** Opening INPUT FOR THIS TASK block **

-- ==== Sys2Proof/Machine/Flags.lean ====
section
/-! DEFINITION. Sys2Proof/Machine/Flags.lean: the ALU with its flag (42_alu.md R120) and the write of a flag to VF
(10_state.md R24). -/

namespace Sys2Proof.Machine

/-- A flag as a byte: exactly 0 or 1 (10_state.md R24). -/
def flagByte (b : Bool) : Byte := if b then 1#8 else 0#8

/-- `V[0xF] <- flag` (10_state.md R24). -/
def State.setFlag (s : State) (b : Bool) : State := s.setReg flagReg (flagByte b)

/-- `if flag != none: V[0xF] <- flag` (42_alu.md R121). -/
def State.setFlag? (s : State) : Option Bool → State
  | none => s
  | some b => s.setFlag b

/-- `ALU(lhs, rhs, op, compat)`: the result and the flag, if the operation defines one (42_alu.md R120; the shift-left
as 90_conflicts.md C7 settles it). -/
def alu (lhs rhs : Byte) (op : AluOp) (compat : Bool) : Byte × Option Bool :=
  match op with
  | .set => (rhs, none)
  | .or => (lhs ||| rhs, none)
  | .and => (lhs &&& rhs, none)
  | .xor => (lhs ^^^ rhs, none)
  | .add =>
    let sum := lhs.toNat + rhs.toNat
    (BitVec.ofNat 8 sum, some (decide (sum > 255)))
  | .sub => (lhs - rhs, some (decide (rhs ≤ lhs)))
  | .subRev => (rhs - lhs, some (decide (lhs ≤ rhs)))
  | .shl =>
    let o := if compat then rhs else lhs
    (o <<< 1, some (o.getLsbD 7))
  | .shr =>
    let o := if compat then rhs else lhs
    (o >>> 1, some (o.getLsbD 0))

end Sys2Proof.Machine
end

** Closing INPUT FOR THIS TASK block **
** Opening INPUT FOR THIS TASK block **

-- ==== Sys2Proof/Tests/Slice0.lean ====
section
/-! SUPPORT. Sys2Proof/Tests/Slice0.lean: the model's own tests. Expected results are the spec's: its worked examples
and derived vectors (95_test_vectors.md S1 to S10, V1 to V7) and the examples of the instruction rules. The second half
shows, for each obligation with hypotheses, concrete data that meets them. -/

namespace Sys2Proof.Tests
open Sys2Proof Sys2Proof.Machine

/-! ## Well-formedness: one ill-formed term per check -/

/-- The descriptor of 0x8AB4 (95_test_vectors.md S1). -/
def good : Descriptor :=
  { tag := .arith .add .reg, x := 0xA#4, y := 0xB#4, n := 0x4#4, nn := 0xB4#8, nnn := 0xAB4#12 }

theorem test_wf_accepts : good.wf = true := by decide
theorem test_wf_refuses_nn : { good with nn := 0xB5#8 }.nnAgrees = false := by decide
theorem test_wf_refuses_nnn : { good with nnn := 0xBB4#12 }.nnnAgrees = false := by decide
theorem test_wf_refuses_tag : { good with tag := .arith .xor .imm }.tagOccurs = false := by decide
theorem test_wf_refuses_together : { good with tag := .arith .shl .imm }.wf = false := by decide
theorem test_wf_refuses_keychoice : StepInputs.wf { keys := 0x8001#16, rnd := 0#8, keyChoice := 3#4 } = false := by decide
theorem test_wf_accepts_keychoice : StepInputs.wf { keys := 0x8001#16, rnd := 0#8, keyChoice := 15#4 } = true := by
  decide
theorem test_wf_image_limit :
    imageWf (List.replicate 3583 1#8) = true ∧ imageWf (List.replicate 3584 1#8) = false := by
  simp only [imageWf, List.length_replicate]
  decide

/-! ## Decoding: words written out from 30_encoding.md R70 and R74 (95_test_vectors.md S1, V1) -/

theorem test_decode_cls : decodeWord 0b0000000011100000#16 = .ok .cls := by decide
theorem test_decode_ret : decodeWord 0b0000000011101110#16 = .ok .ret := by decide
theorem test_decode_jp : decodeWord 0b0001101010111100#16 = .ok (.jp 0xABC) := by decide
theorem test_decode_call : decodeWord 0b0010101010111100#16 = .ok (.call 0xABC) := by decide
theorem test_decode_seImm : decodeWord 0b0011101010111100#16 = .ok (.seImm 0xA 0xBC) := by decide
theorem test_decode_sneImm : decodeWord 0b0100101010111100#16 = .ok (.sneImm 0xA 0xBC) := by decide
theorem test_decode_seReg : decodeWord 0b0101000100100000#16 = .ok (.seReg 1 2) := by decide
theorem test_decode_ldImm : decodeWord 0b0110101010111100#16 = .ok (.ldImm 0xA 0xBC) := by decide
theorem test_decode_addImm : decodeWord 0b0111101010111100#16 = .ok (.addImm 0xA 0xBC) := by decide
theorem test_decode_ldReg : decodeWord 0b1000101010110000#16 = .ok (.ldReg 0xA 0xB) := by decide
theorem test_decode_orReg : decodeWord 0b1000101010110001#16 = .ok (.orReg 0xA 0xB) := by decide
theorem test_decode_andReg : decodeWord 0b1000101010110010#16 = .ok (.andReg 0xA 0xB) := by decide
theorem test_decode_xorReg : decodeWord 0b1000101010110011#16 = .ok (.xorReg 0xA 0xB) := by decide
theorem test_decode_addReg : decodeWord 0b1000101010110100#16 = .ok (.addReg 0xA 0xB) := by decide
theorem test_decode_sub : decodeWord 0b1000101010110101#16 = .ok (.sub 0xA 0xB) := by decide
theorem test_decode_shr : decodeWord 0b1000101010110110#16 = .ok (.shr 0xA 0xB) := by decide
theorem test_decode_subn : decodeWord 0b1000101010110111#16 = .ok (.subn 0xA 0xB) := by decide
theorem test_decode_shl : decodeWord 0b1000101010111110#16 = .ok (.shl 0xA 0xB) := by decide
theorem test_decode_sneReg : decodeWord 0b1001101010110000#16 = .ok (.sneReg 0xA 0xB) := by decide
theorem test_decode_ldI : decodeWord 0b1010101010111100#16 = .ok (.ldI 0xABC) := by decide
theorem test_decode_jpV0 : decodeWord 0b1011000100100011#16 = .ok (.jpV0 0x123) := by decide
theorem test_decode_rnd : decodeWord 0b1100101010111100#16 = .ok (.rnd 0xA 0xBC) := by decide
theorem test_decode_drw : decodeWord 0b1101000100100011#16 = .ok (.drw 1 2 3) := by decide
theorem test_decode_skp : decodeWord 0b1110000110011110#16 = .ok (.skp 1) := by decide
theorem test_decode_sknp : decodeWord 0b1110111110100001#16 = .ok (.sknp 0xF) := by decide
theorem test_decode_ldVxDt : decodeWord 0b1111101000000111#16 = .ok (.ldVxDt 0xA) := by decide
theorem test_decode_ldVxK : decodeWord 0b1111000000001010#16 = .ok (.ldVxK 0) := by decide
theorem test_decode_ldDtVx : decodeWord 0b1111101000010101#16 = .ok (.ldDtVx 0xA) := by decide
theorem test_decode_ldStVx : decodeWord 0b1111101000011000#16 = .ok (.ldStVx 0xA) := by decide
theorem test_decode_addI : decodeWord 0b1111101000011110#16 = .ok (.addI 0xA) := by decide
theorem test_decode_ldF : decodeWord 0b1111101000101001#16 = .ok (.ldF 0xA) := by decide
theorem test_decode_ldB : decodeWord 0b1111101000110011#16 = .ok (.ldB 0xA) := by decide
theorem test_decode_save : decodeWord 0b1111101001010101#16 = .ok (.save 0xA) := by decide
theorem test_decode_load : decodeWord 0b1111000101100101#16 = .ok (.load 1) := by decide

** Closing INPUT FOR THIS TASK block **

§ **TASK**: Check each line of the entries above, and show every one holding the word "getLsbD".

§ **OUTPUT OF THE EXERCISE**:
    (o <<< 1, some (o.getLsbD 7))
    (o >>> 1, some (o.getLsbD 0))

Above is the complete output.